- [YOUR INSTRUCTIONS]: Every line between the top of the data below and the line with "deriving DecidableEq, Repr", both ends included, must be retyped exactly.

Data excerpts
--------

-- ==== Sys2Proof/Machine/Flags.lean ====
section
/-! DEFINITION. What the flags say: the interrupt requests (R39, R105, R106), the running context (R117), the
conditions of the counter and of the race rule (R68, R69), and when each operation is enabled (R103 to R109). -/

namespace Sys2Proof.Machine

/-- `irq_ovf = OVF_PENDING ∧ OVF_IE` (R39, R106). -/
def irqOvf (s : State) : Bool :=
  s.ovfPending && s.ovfIe

/-- `irq_capt = ICF ∧ CAPT_IE` (R39, R105). -/
def irqCapt (s : State) : Bool :=
  s.icf && s.captIe

/-- The execution contexts (R117). -/
inductive Context where
  /-- Both context bits are 0. -/
  | foreground
  /-- Only CTX_OVF is 1. -/
  | overflowCallback
  /-- CTX_CAPT is 1; CTX_OVF tells whether it preempted the overflow callback. -/
  | captureCallback (preemptedOverflow : Bool)
  deriving DecidableEq, Repr

/-- Which context is running, read off the two context bits (R117). -/
def contextOf (s : State) : Context :=
  if s.ctxCapt then .captureCallback s.ctxOvf
  else if s.ctxOvf then .overflowCallback
  else .foreground

/-- The counter stands at M − 1, so that the next TICK wraps it (R69). -/
def counterAtTop (s : State) : Bool :=
  decide (s.tcnt.toNat = s.params.modulus - 1)

/-- The half-modulus test of the race rule: the flag is set and `2 * c < M`, on exact integers (R68, D4). -/
def raceApplies (m : Nat) (c : Ctr) (ovf : Bool) : Bool :=
  ovf && decide (2 * c.toNat < m)

/-- TICK: the counter clock runs (R69, R104). -/
def tickEnabled (s : State) : Bool :=
  s.running

/-- EDGE K: the signal alternates, so the level before the edge is the other one (R77, R104). -/
def edgeEnabled (k : EdgeKind) (s : State) : Bool :=
  s.pin != levelAfter k

/-- EDGE_MISS K: the condition of EDGE, and the kind is the armed one (R78). -/
def edgeMissEnabled (k : EdgeKind) (s : State) : Bool :=
  edgeEnabled k s && decide (k = s.edgeSel)

/-- CAPT_SVC: `irq_capt = 1 ∧ CTX_CAPT = 0` (R80, R105, R108). -/
def captSvcEnabled (s : State) : Bool :=
  irqCapt s && !s.ctxCapt

/-- OVF_SVC: `irq_ovf = 1 ∧ CTX_OVF = 0 ∧ CTX_CAPT = 0 ∧ irq_capt = 0`; the last conjunct is the priority gate
(R71, R106, R132). -/
def ovfSvcEnabled (s : State) : Bool :=
  irqOvf s && !s.ctxOvf && !s.ctxCapt && !irqCapt s

/-- CAPT_CB_RET: `CTX_CAPT = 1` (R82, R109). -/
def captCbRetEnabled (s : State) : Bool :=
  s.ctxCapt

/-- OVF_CB_RET: `CTX_OVF = 1 ∧ CTX_CAPT = 0` (R73, R109). -/
def ovfCbRetEnabled (s : State) : Bool :=
  s.ctxOvf && !s.ctxCapt

/-- Every foreground operation: `CTX_OVF = 0 ∧ CTX_CAPT = 0` (R93, R107). A raised request does not block it. -/
def foregroundEnabled (s : State) : Bool :=
  !s.ctxOvf && !s.ctxCapt

/-- When each operation is enabled (R103). -/
def enabled (i : Instr) (s : State) : Bool :=
  match i with
  | .tick => tickEnabled s
  | .edge k => edgeEnabled k s
  | .edgeMiss k => edgeMissEnabled k s
  | .ovfSvc => ovfSvcEnabled s
  | .captSvc => captSvcEnabled s
  | .ovfCbRet => ovfCbRetEnabled s
  | .captCbRet => captCbRetEnabled s
  | .config _ _ => foregroundEnabled s
  | .start => foregroundEnabled s
  | .stop => foregroundEnabled s
  | .setOvfCb _ => foregroundEnabled s
  | .setCaptCb _ => foregroundEnabled s
  | .getTickTime => foregroundEnabled s
  | .getCaptureWindow => foregroundEnabled s
  | .getDutyAndPeriod => foregroundEnabled s

end Sys2Proof.Machine
end

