/-! ### Encoding -/

/-- The reserved words of R61, by the number of the word: opcode `word / 256`, argument `word % 256`. -/
def Obligations.ReservedWordsAreRefused : Prop :=
  ∀ r : OpRecord,
    ((r.word.toNat / 256 = 0x00 ∨ (0x04 ≤ r.word.toNat / 256 ∧ r.word.toNat / 256 ≤ 0x0F) ∨
        (0x14 ≤ r.word.toNat / 256 ∧ r.word.toNat / 256 ≤ 0x1F) ∨ 0x28 ≤ r.word.toNat / 256) →
      decode r = .error .reservedOpcode) ∧
    (r.word.toNat / 256 ∈ [0x01, 0x10, 0x11, 0x12, 0x13, 0x21, 0x22, 0x25, 0x26, 0x27] →
      r.word.toNat % 256 ≠ 0 → decode r = .error .reservedArg) ∧
    (r.word.toNat / 256 ∈ [0x02, 0x03] → 2 ≤ r.word.toNat % 256 → decode r = .error .reservedArg) ∧
    (r.word.toNat / 256 ∈ [0x01, 0x02, 0x03, 0x10, 0x11, 0x12, 0x13, 0x21, 0x22, 0x23, 0x24, 0x25, 0x26, 0x27] →
      r.window ≠ none → decode r = .error .reservedArg)

/-- Decoding the record of a well-formed instruction gives the instruction back, with every operand (R55, R57,
R60). -/
def Obligations.DecodeOfEncode : Prop :=
  ∀ i : Instr, i.WellFormed → decode (encode i) = .ok i

/-- A record that decodes is the record of the instruction it decodes to, so no two records stand for one
instruction and no accepted bit is dropped (R60). -/
def Obligations.EncodeOfDecode : Prop :=
  ∀ (r : OpRecord) (i : Instr), decode r = .ok i → i.WellFormed ∧ encode i = r

/-- Words written out from the formats of R55 and the map of R59, among them the examples of R63. -/
def Obligations.WrittenWordsDecode : Prop :=
  decode ⟨0x0100, none⟩ = .ok .tick ∧
  decode ⟨0x0201, none⟩ = .ok (.edge .rising) ∧
  decode ⟨0x0200, none⟩ = .ok (.edge .falling) ∧
  decode ⟨0x0301, none⟩ = .ok (.edgeMiss .rising) ∧
  decode ⟨0x1000, none⟩ = .ok .ovfSvc ∧
  decode ⟨0x1100, none⟩ = .ok .captSvc ∧
  decode ⟨0x2401, none⟩ = .ok (.setCaptCb 1) ∧
  decode ⟨0x2700, none⟩ = .ok .getDutyAndPeriod ∧
  ∀ w : Time, decode ⟨0x2003, some w⟩ = .ok (.config 3 (some w))

/-- The opcode map (R59): the high byte of each operation's word, and its upper half names the issuing agent. -/
def Obligations.OpcodeMapNamesAgent : Prop :=
  ∀ i : Instr,
    (encode i).word.toNat / 256 =
      (match i with
        | .tick => 0x01 | .edge _ => 0x02 | .edgeMiss _ => 0x03
        | .ovfSvc => 0x10 | .captSvc => 0x11 | .ovfCbRet => 0x12 | .captCbRet => 0x13
        | .config _ _ => 0x20 | .start => 0x21 | .stop => 0x22 | .setOvfCb _ => 0x23 | .setCaptCb _ => 0x24
        | .getTickTime => 0x25 | .getCaptureWindow => 0x26 | .getDutyAndPeriod => 0x27) ∧
    ((encode i).word.toNat / 4096 = 0 ↔ i.agent = .environment) ∧
    ((encode i).word.toNat / 4096 = 1 ↔
      i.agent ∈ [.overflowLevel, .captureLevel, .overflowCallback, .captureCallback]) ∧
    ((encode i).word.toNat / 4096 = 2 ↔ i.agent = .foreground)

/-- The pseudo-operations expand before decoding, and CONFIG without W is the real CONFIG (R64). -/
def Obligations.PseudoOperationsExpand : Prop :=
  (∀ n : Nat, assemble [.ticks n] = List.replicate n ⟨0x0100, none⟩) ∧
  assemble [.rise] = [⟨0x0201, none⟩] ∧
  assemble [.fall] = [⟨0x0200, none⟩] ∧
  (∀ p : Nat, p < 256 → assemble [.op (.config p none)] = [⟨BitVec.ofNat 16 (0x2000 + p), none⟩]) ∧
  parseLine "CONFIG 3" = some [.op (.config 3 none)]

/-! ### The environment -/

/-- TICK (R69). What `TCNT + 1` is past 2^16 − 1, in a state that no run reaches, is the model's choice
(entry 11). -/
def Obligations.TickAdvancesOrWraps : Prop :=
  ∀ s : State,
    encode .tick = ⟨0x0100, none⟩ ∧
    (s.running = true → exec .tick s = .next
      (if s.tcnt.toNat = s.params.modulus - 1 then { s with tcnt := 0, ovfPending := true, label := .none }
        else { s with tcnt := s.tcnt + 1, label := .none })) ∧
    (s.running = false → ¬ HasStep .tick s)

/-- EDGE K (R77). -/
def Obligations.EdgeLatchesArmedKind : Prop :=
  ∀ (s : State) (k : EdgeKind),
    encode (.edge k) = ⟨if k = .rising then 0x0201 else 0x0200, none⟩ ∧
    (((k = .rising ∧ s.pin = false) ∨ (k = .falling ∧ s.pin = true)) → exec (.edge k) s = .next
      (if k = s.edgeSel then
        { s with pin := decide (k = .rising), icr := s.tcnt, icf := true, label := .none }
       else { s with pin := decide (k = .rising), label := .none })) ∧
    (¬ ((k = .rising ∧ s.pin = false) ∨ (k = .falling ∧ s.pin = true)) → ¬ HasStep (.edge k) s)

/-- EDGE_MISS K (R78). -/
def Obligations.EdgeMissMovesOnlyThePin : Prop :=
  ∀ (s : State) (k : EdgeKind),
    encode (.edgeMiss k) = ⟨if k = .rising then 0x0301 else 0x0300, none⟩ ∧
    ((((k = .rising ∧ s.pin = false) ∨ (k = .falling ∧ s.pin = true)) ∧ k = s.edgeSel) →
      exec (.edgeMiss k) s = .next { s with pin := decide (k = .rising), label := .none }) ∧
    (¬ (((k = .rising ∧ s.pin = false) ∨ (k = .falling ∧ s.pin = true)) ∧ k = s.edgeSel) →
      ¬ HasStep (.edgeMiss k) s)

/-! ### The interrupt path -/

/-- OVF_SVC (R71): the flag clears and M is added to ACC in one step, and a registered callback is notified. -/
def Obligations.OverflowServiceAddsModulus : Prop :=
  ∀ s : State,
    encode .ovfSvc = ⟨0x1000, none⟩ ∧
    ((s.ovfPending = true ∧ s.ovfIe = true ∧ s.ctxOvf = false ∧ s.ctxCapt = false ∧
        ¬ (s.icf = true ∧ s.captIe = true)) →
      exec .ovfSvc s = .next
        (match s.ovfCb with
          | some h => { s with ovfPending := false, acc := s.acc + BitVec.ofNat 64 s.params.modulus,
                               ctxOvf := true, label := .notifyOvf h }
          | none => { s with ovfPending := false, acc := s.acc + BitVec.ofNat 64 s.params.modulus,
                             label := .none })) ∧
    (¬ (s.ovfPending = true ∧ s.ovfIe = true ∧ s.ctxOvf = false ∧ s.ctxCapt = false ∧
        ¬ (s.icf = true ∧ s.captIe = true)) → ¬ HasStep .ovfSvc s)

/-- OVF_CB_RET (R73), and what else has a step while the overflow callback runs. -/
def Obligations.OverflowCallbackReturns : Prop :=
  ∀ s : State,
    encode .ovfCbRet = ⟨0x1200, none⟩ ∧
    ((s.ctxOvf = true ∧ s.ctxCapt = false) →
      exec .ovfCbRet s = .next { s with ctxOvf := false, label := .none }) ∧
    (¬ (s.ctxOvf = true ∧ s.ctxCapt = false) → ¬ HasStep .ovfCbRet s) ∧
    (∀ i : Instr, s.ctxOvf = true → HasStep i s →
      i.agent = .environment ∨ i = .captSvc ∨ i = .captCbRet ∨ i = .ovfCbRet)

/-- CAPT_SVC (R80): the pre-state's EDGE_SEL classifies, the timestamp is `compose(ACC, ICR, OVF_PENDING)`. -/
def Obligations.CaptureServiceStoresTimestamp : Prop :=
  ∀ s : State,
    encode .captSvc = ⟨0x1100, none⟩ ∧
    ((s.icf = true ∧ s.captIe = true ∧ s.ctxCapt = false) →
      exec .captSvc s = .next
        (match s.edgeSel, s.captCb with
          | .rising, none =>
            { s with edgeSel := .falling, icf := false, prevRise := s.curRise,
                     curRise := compose s.params.modulus s.acc s.icr s.ovfPending, label := .none }
          | .rising, some h =>
            { s with edgeSel := .falling, icf := false, prevRise := s.curRise,
                     curRise := compose s.params.modulus s.acc s.icr s.ovfPending,
                     ctxCapt := true, label := .notifyCapt h }
          | .falling, none =>
            { s with edgeSel := .rising, icf := false,
                     fall := compose s.params.modulus s.acc s.icr s.ovfPending, label := .none }
          | .falling, some h =>
            { s with edgeSel := .rising, icf := false,
                     fall := compose s.params.modulus s.acc s.icr s.ovfPending,
                     ctxCapt := true, label := .notifyCapt h })) ∧
    (¬ (s.icf = true ∧ s.captIe = true ∧ s.ctxCapt = false) → ¬ HasStep .captSvc s)

/-- CAPT_CB_RET (R82), and what else has a step while the capture callback runs. -/
def Obligations.CaptureCallbackReturns : Prop :=
  ∀ s : State,
    encode .captCbRet = ⟨0x1300, none⟩ ∧
    (s.ctxCapt = true → exec .captCbRet s = .next { s with ctxCapt := false, label := .none }) ∧
    (s.ctxCapt = false → ¬ HasStep .captCbRet s) ∧
    (∀ i : Instr, s.ctxCapt = true → HasStep i s → i.agent = .environment ∨ i = .captCbRet)

/-- `compose` as a number (R68): exact test `2c < M`, sums modulo 2^64. -/
def Obligations.ComposeAppliesRaceRule : Prop :=
  ∀ (m : Nat) (acc : U64) (c : Ctr) (ovf : Bool),
    (compose m acc c ovf).toNat =
      (acc.toNat + c.toNat + (if ovf = true ∧ 2 * c.toNat < m then m else 0)) % 2 ^ 64
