/-! ### The counter and its capture -/

/-- Below the top the counter advances with no wrap of its 16 bits, since M is at most 2^16. -/
theorem advanceCounter_tcnt_lt (h : s.tcnt.toNat < s.params.modulus) :
    (advanceCounter s).tcnt.toNat < s.params.modulus := by
  have hM : s.params.modulus ≤ 65536 := modulus_le s.params
  rw [advanceCounter_tcnt]
  split
  · exact Nat.zero_lt_of_lt h
  · next hTop =>
    have hne : s.tcnt.toNat ≠ s.params.modulus - 1 := mt (counterAtTop_iff s).2 hTop
    have hadd : (s.tcnt + 1).toNat = (s.tcnt.toNat + 1) % 65536 := BitVec.toNat_add _ _
    omega

/-- The counter and its flag are all that a TICK writes. -/
theorem advanceCounter_frame (s : State) : advanceCounter s =
    { s with tcnt := (advanceCounter s).tcnt, ovfPending := (advanceCounter s).ovfPending } := by
  unfold advanceCounter
  split <;> rfl

theorem inv_advanceCounter (hi : Inv s) : Inv (advanceCounter s) := by
  rw [advanceCounter_frame]
  exact { hi with tcnt_lt := advanceCounter_tcnt_lt hi.tcnt_lt }

theorem inv_latchCapture (hi : Inv s) : Inv (latchCapture s) := { hi with icr_lt := hi.tcnt_lt }

/-! ### Callbacks -/

theorem inv_enterContext {l : IrqLevel} {h : Handle} (hcb : callbackOf l s = some h) (hi : Inv s) :
    Inv (setContext l true s) := by
  have hreg : callbackOf l s ≠ none := by simp [hcb]
  cases l with
  | overflow => exact { hi with ctxOvf_registered := fun _ => hreg }
  | capture => exact { hi with ctxCapt_registered := fun _ => hreg }

theorem inv_enterCallback (l : IrqLevel) (hi : Inv s) : Inv (enterCallback l s) := by
  obtain ⟨-, e⟩ | ⟨h, hcb, e⟩ := enterCallback_cases l s <;> rw [e]
  · exact inv_emit _ hi
  · exact inv_emit _ (inv_enterContext hcb hi)

theorem inv_returnFromCallback (l : IrqLevel) (hi : Inv s) : Inv (returnFromCallback l s) := by
  cases l with
  | overflow => exact { hi with ctxOvf_registered := nofun }
  | capture => exact { hi with ctxCapt_registered := nofun }

theorem inv_setCallback (l : IrqLevel) {n : Nat} {h : Handle} (key : handleOf s.params n = some h) (hi : Inv s) :
    Inv (setCallback l h s) := by
  have hlegal : ∀ h', some h = some h' → ∃ n, handleOf s.params n = some h' := by
    rintro _ ⟨⟩
    exact ⟨n, key⟩
  cases l with
  | overflow => exact { hi with ovfCb_legal := hlegal, ctxOvf_registered := nofun }
  | capture => exact { hi with captCb_legal := hlegal, ctxCapt_registered := nofun }

/-! ### Configuration and control -/

theorem running_of_idle (idle : configBusy s = false) : s.running = false := by
  simp_all [configBusy]

theorem inv_deselectClock (idle : configBusy s = false) (hi : Inv s) : Inv { s with clkSel := 0 } :=
  { hi with
    clkSel_legal := .inl rfl
    running_clock := fun hrun => absurd hrun (by simp [running_of_idle idle]) }

/-- A prescaler index that is a key fits the eight bits of CLK_SEL. -/
theorem toNat_ofNat_key {p d : Nat} {pa : Params} (key : divisorOf pa p = some d) : (BitVec.ofNat 8 p).toNat = p := by
  have := key_range_of_mapAt key
  simp only [BitVec.toNat_ofNat]
  omega

theorem inv_selectClock {p d : Nat} (w : Time) (idle : configBusy s = false) (key : divisorOf s.params p = some d)
    (hi : Inv s) : Inv (selectClock p d w s) :=
  { hi with
    clkSel_legal := .inr (by simp [-BitVec.toNat_ofNat, toNat_ofNat_key key, key])
    running_clock := fun hrun => absurd hrun (by simp [running_of_idle idle])
    tickTime_legal := .inr ⟨p, d, key, rfl⟩ }

theorem inv_setEnables_true (clock : s.clkSel ≠ 0) (hi : Inv s) : Inv (setEnables true s) :=
  { hi with ovfIe_eq := rfl, captIe_eq := rfl, running_clock := fun _ => clock }

theorem inv_setEnables_false (hi : Inv s) : Inv (setEnables false s) :=
  { hi with ovfIe_eq := rfl, captIe_eq := rfl, running_clock := nofun }

/-! ### Every step -/

/-- What a step can do: it takes a record off the trace, and takes its operation or refuses it. -/
theorem step_taken (h : step s = .next t) : ∃ rest,
    (∃ i, Taken { s with trace := rest } i t) ∨ ∃ e, t = refuse e { s with trace := rest } := by
  obtain ⟨_, rest, -, ⟨i, -, -, hexec⟩ | ⟨e, -, -, ht⟩⟩ := step_cases h
  · exact ⟨rest, .inl ⟨i, exec_taken hexec⟩⟩
  · exact ⟨rest, .inr ⟨e, ht⟩⟩

theorem inv_of_taken {i : Instr} (h : Taken s i t) (hi : Inv s) : Inv t := by
  cases h with
  | tick => exact inv_emit _ (inv_advanceCounter hi)
  | edgeArmed => exact inv_emit _ (inv_latchCapture (inv_movePin _ hi))
  | edgeUnarmed => exact inv_emit _ (inv_movePin _ hi)
  | edgeMiss => exact inv_emit _ (inv_movePin _ hi)
  | ovfSvc => exact inv_enterCallback _ (inv_serviceOverflow hi)
  | captSvc => exact inv_enterCallback _ (inv_storeTimestamp _ _ (inv_rearmCapture hi))
  | ovfCbRet => exact inv_returnFromCallback _ hi
  | captCbRet => exact inv_returnFromCallback _ hi
  | configBusy => exact inv_refuse _ hi
  | configNoClock _ idle => exact inv_emit _ (inv_deselectClock idle hi)
  | configBadPrescaler => exact inv_refuse _ hi
  | configClock _ idle _ key => exact inv_emit _ (inv_selectClock _ idle key hi)
  | startNoClock => exact inv_emit _ hi
  | start _ clock => exact inv_emit _ (inv_setEnables_true clock hi)
  | stop => exact inv_emit _ (inv_setEnables_false hi)
  | setOvfCbNull => exact inv_emit _ hi
  | setOvfCbUnknown => exact inv_refuse _ hi
  | setOvfCb _ _ key => exact inv_emit _ (inv_setCallback _ key hi)
  | setCaptCbNull => exact inv_emit _ hi
  | setCaptCbUnknown => exact inv_refuse _ hi
  | setCaptCb _ _ key => exact inv_emit _ (inv_setCallback _ key hi)
  | getTickTime => exact inv_emit _ hi
  | getCaptureWindow => exact inv_emit _ hi
  | getDutyAndPeriod => exact inv_emit _ hi

/-- Settles O46: a step pops a record, which the invariant does not see, and then takes an operation or refuses
the record; both keep it. -/
theorem invariantIsKeptByStep : Obligations.InvariantIsKeptByStep := by
  intro s t hi h
  obtain ⟨rest, ⟨_, htaken⟩ | ⟨_, rfl⟩⟩ := step_taken h
  · exact inv_of_taken htaken (inv_withTrace rest hi)
  · exact inv_refuse _ (inv_withTrace rest hi)

/-- Settles O45: the loaded trace is a field the invariant does not read. -/
theorem invariantHoldsAtReset : Obligations.InvariantHoldsAtReset :=
  ⟨inv_resetWith _, fun p tr => inv_withTrace tr (inv_resetWith p)⟩

end Sys2Proof.Machine
end

section
/-! SUPPORT. Which operations write which part of the state (R36, R52): each lemma names the writers and leaves the
rest of the steps to the frame rules of Laws/State. -/

namespace Sys2Proof.Machine

variable {i : Instr} {s t : State}

/-! ### Flags -/

theorem ovfPending_of_taken (h : Taken s i t) : t.ovfPending = s.ovfPending ∨
    (i = .tick ∧ t.ovfPending = true) ∨ (i = .ovfSvc ∧ t.ovfPending = false) := by
  cases h with
  | tick =>
    cases htop : counterAtTop s with
    | true => exact .inr (.inl ⟨rfl, by simp [advanceCounter_ovfPending, htop]⟩)
    | false => exact .inl (by simp [advanceCounter_ovfPending, htop])
  | ovfSvc => exact .inr (.inr ⟨rfl, by simp⟩)
  | _ => exact .inl (by simp)

theorem icf_of_taken (h : Taken s i t) : t.icf = s.icf ∨
    (i = .edge s.edgeSel ∧ t.icf = true) ∨ (i = .captSvc ∧ t.icf = false) := by
  cases h with
  | edgeArmed _ armed => exact .inr (.inl ⟨by rw [armed], by simp⟩)
  | captSvc => exact .inr (.inr ⟨rfl, by simp⟩)
  | _ => exact .inl (by simp)

theorem edgeSel_of_taken (h : Taken s i t) : t.edgeSel ≠ s.edgeSel ↔ i = .captSvc := by
  cases h with
  | captSvc => simp [otherEdge_ne]
  | _ => simp

/-- START and STOP alone write the enables, all three together (R96, R97). -/
theorem enables_of_taken (h : Taken s i t) :
    (t.running = s.running ∧ t.ovfIe = s.ovfIe ∧ t.captIe = s.captIe) ∨
    (i = .start ∧ t.running = true ∧ t.ovfIe = true ∧ t.captIe = true) ∨
    (i = .stop ∧ t.running = false ∧ t.ovfIe = false ∧ t.captIe = false) := by
  cases h with
  | start => exact .inr (.inl ⟨rfl, rfl, rfl, rfl⟩)
  | stop => exact .inr (.inr ⟨rfl, rfl, rfl, rfl⟩)
  | _ => exact .inl (by simp)

theorem ctxOvf_of_taken (h : Taken s i t) : t.ctxOvf = s.ctxOvf ∨
    (i = .ovfSvc ∧ t.ctxOvf = true ∧ s.ovfCb ≠ none) ∨ (i = .ovfCbRet ∧ t.ctxOvf = false) := by
  cases h with
  | ovfSvc =>
    cases hcb : s.ovfCb with
    | none => exact .inl (by simp [hcb])
    | some => exact .inr (.inl ⟨rfl, by simp [hcb], nofun⟩)
  | ovfCbRet => exact .inr (.inr ⟨rfl, rfl⟩)
  | _ => exact .inl (by simp)

theorem ctxCapt_of_taken (h : Taken s i t) : t.ctxCapt = s.ctxCapt ∨
    (i = .captSvc ∧ t.ctxCapt = true ∧ s.captCb ≠ none) ∨ (i = .captCbRet ∧ t.ctxCapt = false) := by
  cases h with
  | captSvc =>
    cases hcb : s.captCb with
    | none => exact .inl (by simp [hcb])
    | some => exact .inr (.inl ⟨rfl, by simp [hcb], nofun⟩)
  | captCbRet => exact .inr (.inr ⟨rfl, rfl⟩)
  | _ => exact .inl (by simp)

/-! ### Registers -/

theorem acc_of_taken (h : Taken s i t) : t.acc = s.acc ∨ i = .ovfSvc := by
  cases h with
  | ovfSvc => exact .inr rfl
  | _ => exact .inl (by simp)
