-- ==== Sys2Proof/WellFormed.lean ====
section
/-! DEFINITION. Which commands are well formed: the bounds the manual puts on what a row carries. -/

namespace Sys2Proof

/-- A scan reading converts seven taps at most and yields 12-bit thermistor codes (R1). -/
def ScanReading.wellFormed (r : ScanReading) : Bool :=
  r.cells.length == 7 && r.code1 ≤ 4095 && r.code2 ≤ 4095

/-- A complete notice is a header, a length of 0 to 12, that many payload characters and a check (R116). -/
def noticeShape : List Byte → Bool
  | _ :: len :: rest => len.toNat ≤ 12 && rest.length == len.toNat + 1
  | _ => false

/-- The bounds on each command's data. Commands without data are always well formed. -/
def Instr.wellFormed : Instr → Bool
  | .configLoadEnd (some bs) => bs.length == 128
  | .scanCompletion r => r.wellFormed
  | .dockInputRise mv => 5000 < mv
  | .dockInputFall mv => mv ≤ 5000
  | .noticeReceived chars => noticeShape chars
  | .recordStale st => 1 ≤ st && st ≤ 14
  | .recordAgeRemoval st => 1 ≤ st && st ≤ 14
  | .headContactHigh hd1 hd2 => hd1 || hd2
  | .headRailShort ma => 4000 < ma
  | .lengthTooGreat len => 12 < len.toNat
  | _ => true

end Sys2Proof
end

--------

- [SOLUTION FOR THIS EXERCISE]:
-- ==== Sys2Proof/Machine/Flags.lean ====
section
/-! DEFINITION. What the flags say: the interrupt requests (R39, R105, R106), the running context (R117), the
conditions of the counter and of the race rule (R68, R69), and when each operation is enabled (R103 to R109). -/

namespace Sys2Proof.Machine

/-- `irq_ovf = OVF_PENDING ∧ OVF_IE` (R39, R106). -/
def irqOvf (s : State) : Bool :=
  s.ovfPending && s.ovfIe

/-- `irq_capt = ICF ∧ CAPT_IE` (R39, R105). -/
def irqCapt (s : State) : Bool :=
  s.icf && s.captIe

/-- The execution contexts (R117). -/
inductive Context where
  /-- Both context bits are 0. -/
  | foreground
  /-- Only CTX_OVF is 1. -/
  | overflowCallback
  /-- CTX_CAPT is 1; CTX_OVF tells whether it preempted the overflow callback. -/
  | captureCallback (preemptedOverflow : Bool)
  deriving DecidableEq, Repr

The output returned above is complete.